Topic. Just curious - the whole country collopsed yet prices in the Tri state pretty much stayed the same.
High end real estate in Manhattan is used to launder money from rich people overseas, so there is a lot of hidden demand.
you cannot apply a single standard to all real estate. there are properties that have value because they are located in high demand areas such as big cities, areas with good rent/price ratios ....and then there is real estate for the average idiot home owner... a house in the suburbs or commuter belt - plot of land is 100k - house costs 400k to build - leveraged to the sky - insane interest and payment terms over 20 years - > after 20 years the plot of land is worth 140K...the house is worn down and worth 300k (because it needs at least 100k for maintenance), you paid probably 400k+ in interest with pre 2008 rates. So you paid close to a million dollars for something that is now worth 440k...and the only way you could get out at even or at a profit is because pre 2008 all you had to find an idiot who believed it's worth 600k after a couple of years and flip it before too much interest accrued. Guess who got burned? Probably not the smart money who invested in high demand property
re: good rent/price ratios With exceptions there is no such animal today in manhattan. Most apartments have negative cash flow. Investors hope to make up the difference through ever increasing prices for for their property.
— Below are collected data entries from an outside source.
-- ==== Sys2Proof/Word.lean ====
section
/-! DEFINITION. The one word of the CORE: registers, memory cells and instruction bytes are all 8 bits wide
(`00_scope.md` R7, `20_memory.md` R43). -/

namespace Sys2Proof

/-- A register, a memory cell or an instruction byte (`10_state.md` R21, R29). Bit 0 is the least significant
bit (`00_scope.md` R8); its unsigned reading is `BitVec.toNat`, the only reading there is (R9). -/
abbrev Byte := BitVec 8

end Sys2Proof
end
history repeats itself but honestly manhattan is also really an extreme example....it's basically the mother of high demand real estate but not necessarily it's poster child
Areas where there was shortages of viable housing prices stay relatively even. El Paso where government was shifting more Army troops into Ft. Bliss to 35,000, house prices maybe went down 2% and some areas no change. But areas where there was loss of jobs like Las Vegas and over supply plunged. I would think NYC has limited space to build would not have any changes.